ASSIGNMENT:
Wherever a line of the listing holds the string "registers", copy that line.

RECORDS:
/-! ### A block that is not idle takes no command (R144) -/

theorem whenIdle_of_ne_idle {s : State} (h : s.ph ≠ .idle) (k : State → Host.Outcome State Fault Refusal) :
    whenIdle s k = .next s := by
  cases hph : s.ph with
  | idle => exact absurd hph h
  | busy => exact whenIdle_busy hph k
  | halt => exact whenIdle_halt hph k

/-- Settles O7: every instruction is guarded by `whenIdle`. -/
theorem commandIsTurnedAwayUnlessIdle : Obligations.CommandIsTurnedAwayUnlessIdle := by
  intro i s h
  cases i with
  | mkdiv d => rw [exec, execMkdiv, whenIdle_of_ne_idle h]
  | divS neg sh n => rw [exec, execDivS, whenIdle_of_ne_idle h]
  | divM neg sh mc n => rw [exec, execDivM, whenIdle_of_ne_idle h]

/-- A step of a busy block that is not a reset is the block's own, the head of the inbox being used up if it is a
`tick`. -/
theorem step_busy_eq_blockStep {s : State} (hph : s.ph = .busy) (hin : s.inbox.head? ≠ some .reset) :
    step s = blockStep { s with inbox := dropTick s.inbox } := by
  rcases step_cases s with
    ⟨rest, hreset, -⟩ | ⟨hnot, -⟩ | ⟨_, _, hidle, -⟩ | ⟨_, _, hidle, -⟩ | ⟨-, -, hstep⟩
  · exact absurd (by rw [hreset, List.head?_cons]) hin
  · exact absurd hph hnot
  · cases hph.symm.trans hidle
  · cases hph.symm.trans hidle
  · exact hstep

section
variable {s t : State}

theorem answerMkdiv_frame_inbox {d : Word} (h : answerMkdiv d s = .next t) (es : List HostEvent) :
    t.inbox = s.inbox ∧ answerMkdiv d { s with inbox := es } = .next { t with inbox := es } := by
  rcases answerMkdiv_cases d s with ⟨hc, h'⟩ | ⟨_, _, hc, h'⟩ | ⟨_, _, hc, hrun, h'⟩ | ⟨_, _, -, -, h'⟩ <;>
    cases h.symm.trans h'
  · exact ⟨rfl, by simp only [answerMkdiv, hc]; rfl⟩
  · exact ⟨rfl, by simp only [answerMkdiv, hc]; rfl⟩
  · exact ⟨rfl, by simp only [answerMkdiv, hc, hrun, if_true]; rfl⟩

/-- The small step `respond` neither reads nor writes the inbox. -/
theorem respondStep_frame_inbox (h : respondStep s = .next t) (es : List HostEvent) :
    t.inbox = s.inbox ∧ respondStep { s with inbox := es } = .next { t with inbox := es } := by
  unfold respondStep at h ⊢
  cases hdec : decode s.cmdr with
  | error e =>
    rw [hdec] at h
    cases h
    exact ⟨rfl, rfl⟩
  | ok i =>
    rw [hdec] at h
    cases i with
    | mkdiv d => exact answerMkdiv_frame_inbox h es
    | divS neg sh n =>
      cases h
      exact ⟨rfl, rfl⟩
    | divM neg sh mc n =>
      cases h
      exact ⟨rfl, rfl⟩

/-- The block's own step neither reads nor writes the inbox. -/
theorem blockStep_frame_inbox (h : blockStep s = .next t) (es : List HostEvent) :
    t.inbox = s.inbox ∧ blockStep { s with inbox := es } = .next { t with inbox := es } := by
  unfold blockStep at h ⊢
  dsimp only
  split at h
  next hiter =>
    cases h
    exact ⟨rfl, by rw [if_pos hiter]⟩
  next hiter =>
    rw [if_neg hiter]
    exact respondStep_frame_inbox h es

end

/-- Settles O8: the step is the block's own, and that one does not touch the inbox. -/
theorem busyBlockDoesNotLookAtTheOffer : Obligations.BusyBlockDoesNotLookAtTheOffer := by
  intro s t c c' rest hph hstep
  have hblock := (step_busy_eq_blockStep (s := { s with inbox := .offer c :: rest }) hph (by simp)).symm.trans hstep
  obtain ⟨hwaits, hoffer⟩ := blockStep_frame_inbox hblock (.offer c' :: rest)
  obtain ⟨-, hrun⟩ := blockStep_frame_inbox hblock (.run c' :: rest)
  exact ⟨hwaits, (step_busy_eq_blockStep (s := { s with inbox := .offer c' :: rest }) hph (by simp)).trans hoffer,
    (step_busy_eq_blockStep (s := { s with inbox := .run c' :: rest }) hph (by simp)).trans hrun⟩

/-! ### Reset (R140, R141) -/

theorem step_reset {s : State} {rest : List HostEvent} (hin : s.inbox = .reset :: rest) :
    step s = .next (hostReset { s with inbox := rest }) := by
  simp only [step, stepEvent, hin]

/-- Settles O2: the fields of the state a reset leaves. -/
theorem resetStepClearsEveryState : Obligations.ResetStepClearsEveryState :=
  fun _ _ hin => ⟨_, step_reset hin, rfl, rfl, rfl, rfl, rfl, rfl⟩

/-- Settles O10: the reset block is idle with the same history of responses, and answers the next word by that word
alone. -/
theorem resetAbandonsTheCommandInProgress : Obligations.ResetAbandonsTheCommandInProgress := by
  intro s c _ hin
  obtain ⟨t, r, hrun, hresp, hport, hsent, -⟩ :=
    responseIsAFunctionOfTheCommand (hostReset { s with inbox := [] }) c rfl
  have hsteps : runSteps 2 s = runWord c (hostReset { s with inbox := [] }) :=
    (runSteps_succ (step_reset hin)).trans ((runSteps_one _).trans (step_run rfl rfl))
  exact ⟨t, r, hsteps.trans hrun, hresp, hsent, hport⟩

/-! ### The `respond` of a derivation that has ended (R96, R103) -/

section
variable {ad : Nat} {r r' : Drv}

/-- A derivation that has ended has gone at least as far as any other of the same magnitude: each continued while the
loop condition held. -/
theorem DrvHolds.p_le_of_ended (h : DrvHolds ad r) (he : drvEnded r = true) (h' : DrvHolds ad r') :
    r'.p.toNat ≤ r.p.toNat := by
  obtain ⟨hp, hlt⟩ := h.lt_pow_of_ended he
  by_contra hfurther
  exact hlt.not_ge (h'.continuedBefore _ hp (by omega))

/-- The registers of an ended derivation hold the constants of `derive`, whichever steps led there. -/
theorem DrvHolds.derive_eq {ad : Word} (h : DrvHolds ad.toNat r) (he : drvEnded r = true) :
    derive ad.toNat = some (drvMultiplier r, r.p.toNat - 32) := by
  obtain ⟨t, hl, hderive⟩ := drvLoop_computes_derive r h.domain
  obtain ⟨ht, hend⟩ := (drvStart_holds r h.domain).of_drvLoop (drvStart_not_ended _ _) hl
  have hp : r.p.toNat = t.p.toNat := Nat.le_antisymm (ht.p_le_of_ended hend h) (h.p_le_of_ended he ht)
  have hq2 : r.q2 = t.q2 := BitVec.eq_of_toNat_eq (by rw [h.q2Is, ht.q2Is, hp])
  rw [hderive, drvMultiplier, drvMultiplier, hp, hq2]

end

/-- The small step `respond` is the answer its word calls for, if the working registers hold the constants of a general
`MKDIV`. -/
theorem respondStep_isAnswerTo {s : State}
    (hgeneral : ∀ neg ad, generalCommand s.cmdr = some (neg, ad) →
      s.drv.run = true ∧ derive ad.toNat = some (drvMultiplier s.drv, s.drv.p.toNat - 32)) :
    IsAnswerTo s.cmdr s (respondStep s) := by
  unfold respondStep
  cases hdec : decode s.cmdr with
  | error e => exact .inl ⟨_, commandFault_error hdec, responseTo_error hdec, rfl⟩
  | ok i =>
    cases i with
    | divS neg sh n => exact .inr ⟨_, s.drv, commandFault_divS hdec, responseTo_divS hdec, rfl⟩
    | divM neg sh mc n => exact .inr ⟨_, s.drv, commandFault_divM hdec, responseTo_divM hdec, rfl⟩
    | mkdiv d =>
      by_cases hc : ∃ neg ad, classify d = .general neg ad
      · obtain ⟨neg, ad, hc⟩ := hc
        obtain ⟨hrun, hderive⟩ := hgeneral neg ad (generalCommand_eq_some_iff.mpr ⟨d, hdec, hc⟩)
        have hfault := (commandFault_mkdiv hdec).trans (if_neg (classify_eq_general hc).1)
        exact .inr ⟨_, s.drv, hfault, responseTo_mkdiv_general hdec hc hderive, answerDerived_general hc hrun s⟩
      · have hanswer := runMkdiv_isAnswerTo hdec s
        rwa [runMkdiv_not_general fun neg ad h => hc ⟨neg, ad, h⟩] at hanswer

/-! ### One step of a busy block under the invariant -/

section
variable {s : State} {c : CmdWord} {o : Host.Outcome State Fault Refusal}

/-- An answer sends exactly the response of its word and ends the command. -/
theorem IsAnswerTo.sends (h : IsAnswerTo c s o) :
    ∃ t r, o = .next t ∧ t.ph ≠ .busy ∧ t.sent = s.sent ++ [r] ∧ responseTo c = some r := by
  rcases h with ⟨f, -, hr, rfl⟩ | ⟨r, d, -, hr, rfl⟩
  · exact ⟨_, _, rfl, by simp, rfl, hr⟩
  · exact ⟨_, _, rfl, by simp, rfl, hr⟩

/-- The answer to a word that does not fault leaves the block idle. -/
theorem IsAnswerTo.idle_of_no_fault {t : State} (h : IsAnswerTo c s (.next t)) (hc : commandFault c = none) :
    t.ph = .idle ∧ t.inbox = s.inbox := by
  rcases h with ⟨f, hf, -, -⟩ | ⟨r, d, -, -, ht⟩
  · cases hc.symm.trans hf
  · cases ht
    exact ⟨rfl, rfl⟩

/-- Under the invariant a running derivation holds the loop invariant of some magnitude. -/
theorem State.Inv.drvHolds (h : s.Inv) (hrun : s.drv.run = true) : ∃ ad, DrvHolds ad s.drv := by
  obtain ⟨⟨neg, ad⟩, hg⟩ := Option.isSome_iff_exists.mp ((h.runIffGeneral (h.runBusy hrun)).mp hrun)
  exact ⟨ad.toNat, h.derivation hrun neg ad hg⟩

/-- Under the invariant a busy block that is not reset iterates, or answers its command. -/
theorem State.Inv.step_busy_cases (h : s.Inv) (hph : s.ph = .busy) (hin : s.inbox.head? ≠ some .reset) :
    (s.drv.run = true ∧ drvEnded s.drv = false ∧
      step s = .next { s with inbox := dropTick s.inbox, drv := drvIterate s.drv }) ∨
    IsAnswerTo s.cmdr { s with inbox := dropTick s.inbox } (step s) := by
  rw [step_busy_eq_blockStep hph hin]
  rcases blockStep_cases { s with inbox := dropTick s.inbox } with ⟨hrun, he, hblock⟩ | ⟨hended, hblock⟩
  · exact .inl ⟨hrun, he, hblock⟩
  · rw [hblock]
    refine .inr (respondStep_isAnswerTo (s := { s with inbox := dropTick s.inbox }) fun neg ad hg => ?_)
    have hrun : s.drv.run = true := (h.runIffGeneral hph).mpr (Option.isSome_of_eq_some hg)
    exact ⟨hrun, (h.derivation hrun neg ad hg).derive_eq (hended hrun)⟩

end

/-! ### Safe hosts (R149) -/

theorem safeEvents_of_subset {es es' : List HostEvent} (h : safeEvents es = true) (hsub : es' ⊆ es) :
    safeEvents es' = true :=
  List.all_eq_true.mpr fun e he => List.all_eq_true.mp h e (hsub he)

theorem safeEvents_cons_run {c : CmdWord} {es : List HostEvent} :
    safeEvents (.run c :: es) = true ↔ commandFault c = none ∧ safeEvents es = true := by simp [safeEvents]

theorem safeEvents_cons_offer {c : CmdWord} {es : List HostEvent} :
    safeEvents (.offer c :: es) = true ↔ commandFault c = none ∧ safeEvents es = true := by simp [safeEvents]

theorem dropTick_subset (es : List HostEvent) : dropTick es ⊆ es := by
  rw [dropTick_eq_ite]
  split
  · exact List.tail_subset es
  · exact List.Subset.refl es

/-- An idle block in service is safe as long as its hosts are. -/
theorem State.Safe.of_idle {t : State} (hinv : t.Inv) (hph : t.ph = .idle) (hsafe : safeEvents t.inbox = true) :
    t.Safe where
  inv := hinv
  inService := by simp [hph]
  commandOk hbusy := by cases hph.symm.trans hbusy
  eventsOk := hsafe

/-- Settles O57: no command a step can serve faults, so each is answered by a response, which leaves the block idle. -/
theorem safeHostsNeverHaltTheBlock : Obligations.SafeHostsNeverHaltTheBlock := by
  intro s t ⟨hinv, hserv, hcmd, hev⟩ hstep
  have ht : t.Inv := everyStepKeepsTheInvariant s t hinv hstep
  have hsub {es : List HostEvent} (h : es ⊆ s.inbox) : safeEvents es = true := safeEvents_of_subset hev h
  rcases step_cases s with
    ⟨rest, hin, h⟩ | ⟨hph, -, h⟩ | ⟨c, rest, hph, hin, h⟩ | ⟨c, rest, hph, hin, h⟩ | ⟨hph, hin, -⟩
  · cases hstep.symm.trans h
    exact .of_idle ht rfl (hsub (by simp [hin]))
  · cases hstep.symm.trans h
    exact ⟨ht, hserv, hcmd, hsub (List.tail_subset _)⟩
  · obtain ⟨hc, hrest⟩ := safeEvents_cons_run.mp (hin ▸ hev)
    have hans := runWord_isAnswerTo c (s := { s with inbox := rest }) hph
    rw [h.symm.trans hstep] at hans
    obtain ⟨htph, htin⟩ := hans.idle_of_no_fault hc
    exact .of_idle ht htph (htin ▸ hrest)
  · obtain ⟨hc, hrest⟩ := safeEvents_cons_offer.mp (hin ▸ hev)
    cases hstep.symm.trans h
    exact ⟨ht, by simp, fun _ => hc, hrest⟩
  · rcases hinv.step_busy_cases hph hin with ⟨-, -, h⟩ | hans
    · cases hstep.symm.trans h
      exact ⟨ht, hserv, hcmd, hsub (dropTick_subset _)⟩
    · rw [hstep] at hans
      obtain ⟨htph, htin⟩ := hans.idle_of_no_fault (hcmd hph)
      exact .of_idle ht htph (htin ▸ hsub (dropTick_subset _))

RESULT FOR THIS TASK:
/-- The registers of an ended derivation hold the constants of `derive`, whichever steps led there. -/
/-- The small step `respond` is the answer its word calls for, if the working registers hold the constants of a general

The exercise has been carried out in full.